Most of the money will be awarded through grants to local organizations.

SAN ANTONIO — San Antonio officials say they will allocate $26 million to mental health resources and care – the majority of it distributed through a competitive grand process – amid a period when Texans continue to recover from a debilitating pandemic and other recent crises. 

The announcement is expected to put a small dent in the state's lack of spending for behavioral health services per capita. According to American Addiction Centers, just three states are below Texas in that area; the Lone Star State is spending about $45 per capita. 

"We need to be more focused on expanding access to care, expanding access to treatment, and really focus on reducing the stigma associated with seeking this treatment with individuals and families before they're in need of crisis," said Jelynne Leblance Jamison, CEO for the Center for Health Care Services.
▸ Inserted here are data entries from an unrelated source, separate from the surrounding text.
/-- A power loss that falls in a wipe's first PURGE write leaves the record old or torn, as a free value has it; after one that
falls past its end the record holds the new content (R87, R90, R181). -/
theorem test_loss_in_first_purge :
    ((wiping.storeAfterLoss .torn).wipe = .intact WipeRecord.fresh ∨ (wiping.storeAfterLoss .torn).wipe = .torn) ∧
    (wiping.storeAfterLoss .newContent).wipe = .intact ⟨.purge, some .order, some .keys, some false, none, none⟩ := by
  refine ⟨?_, by decide⟩
  cases h : Config.firstPurgeTears
  · refine .inl ?_
    simp only [State.storeAfterLoss, h]
    decide
  · refine .inr ?_
    simp only [State.storeAfterLoss, h]
    decide

/-- One during a later write of the wipe record may tear it (R90). -/
theorem test_loss_in_last_wipe_write :
    (after (.powerLoss .torn) { wiping with
      store := { wiping.store with wipe := .intact ⟨.purge, some .order, some .keys, some false, none, none⟩ }
      writer := ⟨some ⟨.wipe ⟨.none, some .order, none, none, none, some 0⟩, [.engine]⟩, []⟩ }).map (fun s => s.store.wipe) =
      some .torn := by decide

/-- The drive at the end of its power-up self-test. -/
def starting : State := { locked with power := .selfTest, access := .starting }

/-- The manufactured drive at the end of its power-up self-test. -/
def startingBlank : State := { blank with power := .selfTest, access := .starting }

theorem witness_PowerUpDecides : starting.Quiet ∧ starting.power = .selfTest ∧ starting.access = .starting ∧ starting.latched = false ∧
    starting.writer = ⟨none, []⟩ ∧ starting.latch = false ∧ starting.engine.sanitize = none ∧ starting.outstanding = [] ∧
    zeroSector = starting.vector.plain ∧ starting.scan.storeFault = false ∧
    starting.copies.wipe.phase = .none ∧ starting.provisioning ≠ .blank ∧ 399995904 + 4096 ≤ starting.capacity ∧
    startingBlank.copies.credentials[(0 : SlotIndex)].record = some (Credential.blank manufacturedDeviceWrap) ∧
    (Credential.blank manufacturedDeviceWrap).wraps = [manufacturedDeviceWrap] ∧
    starting.vector.expected = encipher starting.vector.key starting.vector.tweak starting.vector.plain ∧
    unwrapKey startingBlank.store.identity.deviceKey manufacturedDeviceWrap = some 0 := by
  refine ⟨by decide, by decide, by decide, by decide, by decide, by decide, by decide, by decide, by decide, by decide, by decide,
    by decide, by decide, rfl, rfl, rfl, ?_⟩
  simp [unwrapKey, manufacturedDeviceWrap, startingBlank, blank, State.reset, State.unpowered, Store.manufactured,
    manufacturedDeviceKey, manufacturedGlobalKey]
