-- ==== Sys2Proof/Certificates/Slice0/Obligations.lean ====
section
/-! DEFINITION. The statements for the provers. Each says what a rule of the spec says an instruction or the machine does;
where a statement rests on one of the spec's own decisions (92_eei_decisions.md) or on general knowledge the spec marks
as such, its docstring names the decision, and its basis is 'derived'. -/

open Sys2Proof Sys2Proof.Machine

/-! ### Encoding and decoding -/

/-- Every well-formed instruction is read back from its two bytes, with every operand at every value, whatever bytes
follow (R60, R61, R66). -/
def Obligations.DecodeInvertsEncode : Prop :=
  ∀ (i : Instr) (rest : List Byte), i.wf = true → decodeBytes (encodeBytes i ++ rest) = .ok (i, rest)

/-- Each word has one meaning: the instruction decoded from a word is well-formed and encodes to that word (R64, R66). -/
def Obligations.EncodeInvertsDecode : Prop :=
  ∀ (op : Word) (i : Instr), decode op = .ok i → i.wf = true ∧ encode i = op

/-- A decoded word selects its instruction's row of R66 by `op & mask = match`, and no other row, except that 00E0 and
00EE, which also match 0NNN, take precedence over it. -/
def Obligations.DecodedWordSelectsOneRow : Prop :=
  ∀ (op : Word) (i : Instr), decode op = .ok i →
    op &&& i.matchMask.2 = i.matchMask.1 ∧
    ∀ j : Instr, op &&& j.matchMask.2 = j.matchMask.1 →
      j.matchMask = i.matchMask ∨ ((i = .cls ∨ i = .ret) ∧ j.matchMask = (0x0000, 0xF000))

/-- A word of each family, read from the patterns of R66, and the source's own scenario 0xA2 0x2A. -/
def Obligations.PatternWordsDecode : Prop :=
  decode 0x00E0 = .ok .cls ∧ decode 0x00EE = .ok .ret ∧ decode 0xB234 = .ok (.jpV0 0x234) ∧
  decode 0x3A2B = .ok (.seImm 0xA 0x2B) ∧ decode 0xEAA1 = .ok (.sknp 0xA) ∧
  decodeBytes [0xA2, 0x2A] = .ok (.ldI 0x22A, []) ∧ decode 0xFA65 = .ok (.loadRegs 0xA) ∧
  decode 0x8A57 = .ok (.subn 0xA 0x5) ∧ decode 0x8A5E = .ok (.shl 0xA 0x5) ∧ decode 0xCA2B = .ok (.rnd 0xA 0x2B) ∧
  decode 0xFA33 = .ok (.ldBCD 0xA) ∧ decode 0xDA53 = .ok (.drw 0xA 0x5 0x3) ∧ decode 0xFA0A = .ok (.waitKey 0xA) ∧
  decode 0x0123 = .ok (.sys 0x123) ∧ decode 0xFA1E = .ok (.addI 0xA)

/-- A running machine raises InvalidOpcode exactly on the words of the table of R151, and then nothing but FAULT changes.
The literal-match reading of the patterns is decision D9, the fault latch decision D19. -/
def Obligations.InvalidWordsExactlyRaiseInvalidOpcode : Prop :=
  ∀ s : State, s.Running → s.pc.toNat < 0xFFF →
    (InvalidWord s.cfg s.wordAtPC → step s = .next { s with fault := some .invalidOpcode }) ∧
    (¬ InvalidWord s.cfg s.wordAtPC → ∀ t, step s = .next t → t.fault ≠ some .invalidOpcode)

/-! ### The step cycle -/

/-- A step of a running machine whose bytes at PC decode is the execution of that instruction, and nothing around it:
the default advance of PC is in each meaning (R67). -/
def Obligations.StepExecutesDecodedInstruction : Prop :=
  ∀ (s : State) (i : Instr), s.Running → s.pc.toNat < 0xFFF → decode s.wordAtPC = .ok i → step s = exec i s

/-- Instruction fetch: with PC at 0xFFF or above the step raises MemoryFault and changes nothing else; below it the word
executed is `MEM[PC] × 256 + MEM[PC+1]` (R47), and a word that does not decode raises InvalidOpcode (R64). That PC may
be odd (R50) is the spec's decision D7 (notes/assumptions/8.md), and the fault latch decision D19. -/
def Obligations.FetchReadsTwoBytesBigEndianOrFaults : Prop :=
  (∀ s : State, s.Running → 0xFFF ≤ s.pc.toNat → step s = .next { s with fault := some .memoryFault }) ∧
  (∀ (s : State) (op : Word), s.Running → s.pc.toNat < 0xFFF →
    op.toNat = (s.readByte s.pc.toNat).toNat * 256 + (s.readByte (s.pc.toNat + 1)).toNat →
    (∀ i, decode op = .ok i → step s = exec i s) ∧
    (∀ e, decode op = .error e → step s = .next { s with fault := some .invalidOpcode }))

/-- A Halted machine: a step answers the latched fault and leaves the state as it is (R163; the latch is decision D19, and
that the model answers with the outcome 'fault' is notes/assumptions/1.md). -/
def Obligations.HaltedStepReturnsLatchedFault : Prop :=
  ∀ (s : State) (k : Fault), s.fault = some k →
    step s = .fault k ∧ stepResult s = some (.fault k) ∧ HostOp.step.apply s = s

/-- A step while a key is awaited changes nothing and returns `AwaitingKey` (R146, decision D11). -/
def Obligations.WaitingStepChangesNothing : Prop :=
  ∀ s : State, s.fault = none → s.wait = true → step s = .next s ∧ stepResult s = some (.ok .awaitingKey)

/-- A machine that is not Halted always has a next state: no step is refused, and a fault is taken, not stopped at
(R67, R163). -/
def Obligations.UnhaltedStepHasNextState : Prop :=
  ∀ s : State, s.fault = none → ∃ t, step s = .next t

/-- Faults are precise: when a step raises a fault, the state differs from the one before it in FAULT alone (R164). -/
def Obligations.FaultsArePrecise : Prop :=
  ∀ (s t : State) (k : Fault), s.fault = none → step s = .next t → t.fault = some k → t = { s with fault := some k }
The $26 million is coming from federal COVID-19 relief funds, and will be spent over the next two years, the city says. $15 million of it will be spent on care for youth, while the other $11 million will be distributed among adult-oriented programs; homeless residents and kids preparing to age out of foster care; and other educational and crisis-response initiatives. 

Providing mental health care to individuals before it escalates to the level of a crisis is vital, according to Jamison. 

"Many times, individuals experience anxiety or depression or other signs of more serious mental health diagnoses, and they're not really sure what it is or why it is," she said, adding that difficult-to-navigate systems play a factor in discouraging individuals from pursuing the care they need.

"It's going to take an all-of-the-above strategy to be available to individuals in need," Jamison added. 

Local organizations and nonprofits hoping to get a piece of the pie can submit a proposal now. Awardees are expected to be named in early 2023.